I can't recommend the San Juan in the Winter highly enough- it is the most beautiful place to be in the winter time. The permits are easy to get, there is no one else around, and Slickhorn Canyon's grottos and pools, when iced over, are one of the coolest things I've ever seen.

Last Christmas, we did row out in slush (more like shoveling snow than rowing) and agreed that one more night on the river would have seen ice dams.

We must've seen over 20 bald eagles and not another soul for 5 days.

The previous January, I did the upper section of the San Juan and it is also beautiful and has Bighorns. I prefer the lower section, but the upper section can be done in a weekend.

The ranger will know if the river is free of ice.

R/H is also cool in the winter, but not as cool, and takes almost the same amount of time.

There's always the Salt in February, but it's not a beginner run.
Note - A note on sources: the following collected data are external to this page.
-- ==== Sys2Proof/Tests/Slice0.lean ====
section
/-! SUPPORT. Tests with expected results from 95_test_vectors.md and the rules' own examples (the vector or the rule is
named at each test), and for every obligation with hypotheses a witness that meets them. -/

namespace Sys2Proof.Tests

open Sys2Proof Sys2Proof.Machine

/-- The next state, if there is one. -/
def nextOf (o : Host.Outcome State Fault Refusal) : Option State :=
  match o with
  | .next t    => some t
  | .fault _   => none
  | .refused _ => none

/-- The reason of a refusal, if there is one. -/
def refusalOf (o : Host.Outcome State Fault Refusal) : Option Refusal :=
  match o with
  | .next _    => none
  | .fault _   => none
  | .refused r => some r

/-- Slots 0 to 9. -/
def slots (t : State) : List Nat := bufDigits t.buf 10

/-- A state in phase `p` whose next tick has the pins `pins`. -/
def at' (p : Phase) (pins : Pins) : State := { State.reset with state := p.code, script := [pins] }

/-- In `CONV` with `mag`, `count`; every pin that is ignored is 1. -/
def conv (mag : Word) (count : Index) : State :=
  { at' .conv ⟨false, true, 5#32, true⟩ with mag := mag, count := count, cursor := 3#4 }

/-- Buffer of the request -2147483648 (program P3), least significant digit first. -/
def bufMin : Memory := [(0, 8), (1, 4), (2, 6), (3, 3), (4, 8), (5, 4), (6, 7), (7, 4), (8, 1), (9, 2)]

/-- In an emission state of the request -2147483648, with `cursor` and `out_ready`; a value is offered. -/
def emit (p : Phase) (cursor : Index) (ready : Bool) : State :=
  { at' p ⟨false, true, 5#32, ready⟩ with
    val := 0x80000000#32, sign := true, count := 10#4, cursor := cursor, buf := bufMin }

/-- In `IDLE` with other registers as after the request -2147483648. -/
def idle (inValid : Bool) (w : Word) : State :=
  { emit .idle 0#4 true with script := [⟨false, inValid, w, true⟩] }

/-! ### WellFormed refuses ill-formed encodings -/

/-- R62: a bit the operation decodes may not stand in `rest`: bit 7 of RESET, `iv` of ACCEPT, `qz` of CONV_LAST, `cz` of
DIGIT_SEND, `or` of TRAIL_SEND. -/
theorem test_wellFormed_refuses_decoded_bits :
    wellFormed .reset 0x80#8 = false ∧ wellFormed .accept 0x08#8 = false ∧ wellFormed .convLast 0x02#8 = false ∧
    wellFormed .digitSend 0x01#8 = false ∧ wellFormed .trailSend 0x04#8 = false := by decide

/-- R56: codes 5 and 7 are no states. -/
theorem test_legalCode_refuses : legalCode 5#3 = false ∧ legalCode 7#3 = false ∧ legalCode 4#3 = true := by decide

/-- R66: 0x50 and 0x7F are illegal, their neighbours 0x4F and 0x80 are not. -/
theorem test_legalSelector_refuses :
    legalSelector 0x50#8 = false ∧ legalSelector 0x7F#8 = false ∧ legalSelector 0x4F#8 = true ∧
    legalSelector 0x80#8 = true := by decide

/-! ### Decoding, words written out from R62's encoding column -/

/-- 95_test_vectors.md section 2.2, spot checks: the lowest selector of each operation. -/
theorem test_decode_low :
    decode 0b10000000#8 = .ok .reset ∧ decode 0b00000000#8 = .ok .idleWait ∧ decode 0b00001000#8 = .ok .accept ∧
    decode 0b00010000#8 = .ok .convStep ∧ decode 0b00010010#8 = .ok .convLast ∧
    decode 0b00100000#8 = .ok .leadHold ∧ decode 0b00100100#8 = .ok .leadSend ∧
    decode 0b00110000#8 = .ok .digitHold ∧ decode 0b00110100#8 = .ok .digitSend ∧
    decode 0b00110101#8 = .ok .digitLast ∧ decode 0b01000000#8 = .ok .trailHold ∧
    decode 0b01000100#8 = .ok .trailSend := by decide

/-- Section 2.2, first table: the highest selector of each operation. -/
theorem test_decode_high :
    decode 0xFF#8 = .ok .reset ∧ decode 0x07#8 = .ok .idleWait ∧ decode 0x0F#8 = .ok .accept ∧
    decode 0x1D#8 = .ok .convStep ∧ decode 0x1F#8 = .ok .convLast ∧ decode 0x2B#8 = .ok .leadHold ∧
    decode 0x2F#8 = .ok .leadSend ∧ decode 0x3B#8 = .ok .digitHold ∧ decode 0x3E#8 = .ok .digitSend ∧
    decode 0x3F#8 = .ok .digitLast ∧ decode 0x4B#8 = .ok .trailHold ∧ decode 0x4F#8 = .ok .trailSend := by decide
Have fun and get out there- I think too many boaters miss a whole new boating season when it snows!


----------



## cayo 2 (Apr 20, 2007)

If were willing to go as far as the Salt,the Verde runs as early and is easier with excellent scenery.


----------



## Gremlin (Jun 24, 2010)

The Colorado from Glenwood down is doable. After South Canyon, you can still get a little sunshine but lose it again before New Castle. Above Glenwood, Shoshone is real boney and would be challenging and ice has formed across the slow section at No Name.


----------